Processing the map from left to right, we need to keep track if there is a guard placed behind us (to the left) on the top row and bottom row.
If there isn't and this is a free square, we need to place one guard. Then we need to do some case analysis depending on the top and bottom squares being free or not.
The caveat is that we need to pick carefully when a guard is controlling a square above/below his row. I used 3 states for each of the rows: NONE = no guard, HAS_USED = placed a guard and it is guarding a row above/below him, HAS = I need to place a guard here. Take a look at this example:
We need to place a guard both on the top and bottom rows, but we can preserve both rows with "HAS" state. Then, when we process the second to last column, we assign that square to the guard on the bottom row.
This takes O(N). Here's my code http://ideone.com/Q1ebEu
Another way to solve it with dp, with O(N^2) complexity — DP[i][j] is for smallest number of guards needed to cover i cells in first row and j cells in second row. When trying to extend your state, you can either move by 1 cell for free, if that cell contains #, or cover that cell by placing guard either in this cell or in matched cell in other row (just don't forget to update information about covered cells in other row). Code.
Maybe they meant the following:
The first part is the same as greedy solution. After you find "segments", construct a bipartite graph.
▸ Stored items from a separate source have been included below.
/-- The offsets of the entries that a CGATH has still to write. -/
def gathOffs (c : Ctx) (o : CopyOp) : List Nat :=
  let q := c.q o.q
  if q.depth == 0 then [] else (List.range (min (o.n - o.seq) q.depth)).map fun i => q.entry ((q.wp + i) % q.depth)
/-- Bytes that an operation has still to write. -/
def State.pendingWrites (s : State) (d : DieId) (ch : Nat) (o : CopyOp) : List Spot :=
  let pt := o.party s d ch
  let c := s.slot o.key
  let one := fun (p : Word) n => [s.spot pt p n]
  let data := ((List.range o.writes.count).filter fun k => !o.writeDone k).map fun k =>
    let p := o.writes.piece k
    s.spot pt p.ptr p.len
  match o.kind with
  | .gath => (gathOffs c o).flatMap fun x => (List.range 8).map fun j => Spot.bank (c.bankAt (x + 64 * j)) 64
  | .bund => [Spot.bank (bundleAddr d c.bmem (o.dst.toNat + 64 * o.wseq)) (o.n - 64 * o.wseq)]
  | .atom => if o.stage < 6 then one o.dst o.size ++ one o.src 8 else []
  | .red => if o.stage < 2 then one o.dst (credSize o.size) else []
  | .putf => data ++ (if o.stage < 2 then one o.flag 8 else [])
  | _ => data
/-- An earlier operation of the channel has still to write some of these bytes (R170, R186). -/
def State.mustFollow (s : State) (d : DieId) (ch : Nat) (o : CopyOp) (x : Spot) : Bool :=
  ((s.die d).chan ch).any fun e => e.id < o.id && (s.pendingWrites d ch e).any x.meets
/-- The same for bytes at a pointer. -/
def State.mustWait (s : State) (d : DieId) (ch : Nat) (o : CopyOp) (p : Word) (n : Nat) : Bool :=
  s.mustFollow d ch o (s.spot (o.party s d ch) p n)
/-- A row that an earlier index of the same CSCAT names has still to be written to some of these bytes (R175). -/
def State.scatBehind (s : State) (d : DieId) (ch : Nat) (o : CopyOp) (k : Nat) : Bool :=
  let pt := o.party s d ch
  let at_ := fun i => let p := o.writes.piece i; s.spot pt p.ptr p.len
  o.kind == .scat && (List.range k).any fun j => !o.writeDone j && (at_ k).meets (at_ j)

/-! ## Far-side pieces -/

/-- Bytes read at a home, with the plane rules (R211). -/
def State.readAt (s : State) (pt : Party) (ptr : Word) (a n : Nat) : Except Cause (List Byte) :=
  match s.planeHit pt.part ptr n with
  | .hidden => .error .permission
  | .present _ p _ => if p.frozen then .error .crownLost else .ok (s.bytes a n)
  | .none => .ok (s.bytes a n)
/-- Bytes stored at a home, with the plane rules (R211, R213). -/
def State.storeAt (s : State) (pt : Party) (ptr : Word) (a : Nat × Option Nat) (bs : List Byte) : Except Cause (List Upd) :=
  match s.planeHit pt.part ptr bs.length with
  | .hidden => .error .permission
  | .present _ p off => s.planeStore pt p off bs
  | .none => .ok (writeHome a bs)

/-- A piece at its home, for a party: what it waits for, the fault it meets, or what it does there. Its answer needs a way
back before it performs, so that a store that faults for want of one has no effect (T9.3; log 8). -/
def State.pieceAt (s : State) (pt : Party) (ptr : Word) (need : Need) (whole : Bool) (ref : Nat) (fail : Cause → List Upd)
    (done : Nat → Option Nat → List Upd) : List Upd :=
  let pt := s.sendAs pt ptr
  if s.pieceBehind pt ptr then []
  else match s.reach pt ptr need whole with
  | .wait => holdAt s pt (s.destPkg pt.part (diePkg pt.die) ptr) ref
  | .walk wd space page => joinWalk s wd pt.part space page ref
  | .fault c => fail c
  | .ready a m => match s.answerPath pt a with
    | .carried => done a m
    | .cut => fail .circuitDown
    | h => holdOn h ref

/-- Piece k of the far side of a read; what has been damaged on the way there, and on the way back. -/
def copyRead (s : State) (d : DieId) (ch : Nat) (o : CopyOp) (k damage : Nat) : List Upd :=
  let p := o.reads.piece k
  let i := p.row * o.reads.len + p.start
  let pt := o.party s d ch
  let fail := fun c => [failAt d ch o i c p.ptr]
  if o.reads.count <= k || o.farDone.contains k || o.limit <= i then []
  else s.pieceAt pt p.ptr .read false (Ref.item d ch o.id k).code
    (fun c => (if c == .machine then s.readNote pt p.ptr p.len .read else []) ++ fail c)
    fun a _ =>
      if !pieceSound pt p.ptr [] (damage % 2 ^ 32) then fail .checkMismatch
      else if s.isHidden a p.len then []
      else if s.unsound a p.len then s.readNote pt p.ptr p.len .read ++ fail .machine
      else
        match s.readAt pt p.ptr a p.len with
        | .error c => fail c
        | .ok bs => s.readNote pt p.ptr p.len .read ++
            (if !pieceSound pt p.ptr bs (damage / 2 ^ 32) then fail .checkMismatch
             else [modOp d ch o.id fun o => { o.arrive i bs with farDone := o.farDone ++ [k] }])
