-- ==== Sys2Proof/Safety.lean ====
section
/-! DEFINITION. What counts as a well-formed state, and the terms in which the statements say what a step changes and
what it leaves alone. -/

namespace Sys2Proof.Machine

/-! ## The form of a state -/

/-- Memory lists rising addresses and no byte of value 0, and every map lists rising keys: equal contents are equal
data (log 1). -/
structure State.Canon (s : State) : Prop where
  mem      : s.mem.wf = true
  pkgs     : keysFrom 0 s.pkgs = true
  dies     : keysFrom 0 s.dies = true
  slots    : keysFrom 0 s.slots = true
  nodes    : keysFrom 0 s.nodes = true
  ranges   : keysFrom 0 s.ranges = true
  roots    : keysFrom 0 s.roots = true
  planes   : keysFrom 0 s.planes = true
  barriers : keysFrom 0 s.barriers = true
  windows  : keysFrom 0 s.windows = true
  circuits : keysFrom 0 s.circuits = true
  seqs     : keysFrom 0 s.seqs = true

/-! ## One part replaced, everything else as it was -/

/-- The state with context `c` in die slot `k`. -/
def State.withCtx (s : State) (k : SlotKey) (c : Ctx) : State := { s with slots := mput k c s.slots }
/-- The state with die `d` replaced. -/
def State.withDie (s : State) (d : DieId) (x : Die) : State := { s with dies := mput d x s.dies }
/-- The state with package `p` replaced. -/
def State.withPkg (s : State) (p : PkgId) (x : Pkg) : State := { s with pkgs := mput p x s.pkgs }

/-- The running slot of the die in focus, changed by `f`; nothing else differs. -/
def State.running (s : State) (f : Ctx → Ctx) : State := s.withCtx s.curKey (f s.curCtx)
/-- The running slot has a result that falls due `lat` die cycles after the issue of its bundle (R146, R284). -/
def State.owes (s : State) (lat : Nat) (e : Effect) : State := s.running fun c => c.later lat phReg e

/-! ## Frames -/

/-- Every byte of memory reads as it did. -/
def SameMemory (s t : State) : Prop := ∀ a, memByte t.mem a = memByte s.mem a
/-- Only contexts of die slots differ, and only that of slot `k`. -/
def OnlySlot (k : SlotKey) (s t : State) : Prop :=
  ∃ c, t = s.withCtx k c
/-- Registers, masks, predicates and accumulators of a slot read as they did. -/
def SameRegisters (c d : Ctx) : Prop :=
  d.sregs = c.sregs ∧ d.pregs = c.pregs ∧ d.vregs = c.vregs ∧ d.masks = c.masks ∧ d.accs = c.accs

/-- The dies differ in armed injections and in the locations that are stored wrong alone (R257). -/
def SameButErrors (s t : State) : Prop :=
  ∀ d, t.die d = { s.die d with inject := (t.die d).inject, badLines := (t.die d).badLines }

/-- A copy operation stands at the end of the channel of a C slot; its tag is cleared with TE = 1, the count of R50 starts
again, and `taken` indices have left the address queue. -/
def State.joined (s : State) (f : CF) (o : CopyOp) (taken : Nat) : State :=
  let c := s.curCtx
  let k := s.die c.die
  let k' := { k with nextSeq := k.nextSeq + 1 }
  (s.withDie c.die (if f.c1 then { k' with chan1 := k.chan1 ++ [o] } else { k' with chan0 := k.chan0 ++ [o] })).withCtx
    s.curKey { c with
      tags := if f.te = 1 then c.tags &&& ~~~(1#64 <<< f.tag.toNat) else c.tags
      progress := c.iss.tick, aq := c.aq.drop taken }
/-- A package that has answered a service command: the status word in bytes 0x38–0x3F of the command's queue entry, the next
entry, and the service interrupt (R445). -/
def Pkg.replied (code index : Nat) (k : Pkg) : Pkg :=
  { k.putQueue (64 * k.cmdNo + 0x38) (toBytes 8 (code % 256 + index % 256 * 256)) with
    cmdNo := (k.cmdNo + 1) % 256, intstat := k.intstat ||| 16 }

/-! ## Operands -/

/-- No operand of a V-slot instruction names a queue (R278). -/
def VInfo.inRegs (v : VInfo) : Prop :=
  (v.na = 0 ∨ isQ v.f.a.toNat = false) ∧ (v.nb = 0 ∨ isQ v.f.b.toNat = false) ∧ (v.nc = 0 ∨ isQ v.f.c.toNat = false) ∧
  (v.nd = 0 ∨ isQ v.f.d.toNat = false)

end Sys2Proof.Machine
end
Left vertices correspond to segments on the top row. Right vertices correspond to segments on the bottom row. Then, add an edge between a left vertex and a right vertex iff the corresponding segments share an edge and exactly one of them has length one. Compute bipartite matching of this graph.
Actually it is the same with greedy approach. Because each segment of length one will have degree at most one, so the MM can be found greedy.
Is the same problem on a NxM grid solvable in polynomial time?
Why exactly one of them should have length one? even if both of them have length one, we will still need to do a bipartite matching of them. The answer is then, the no. of segments in the grid-the result we find from bipartite matching.
Please tell me where am I going wrong in this.
Yes, you are correct. It should be "at least one".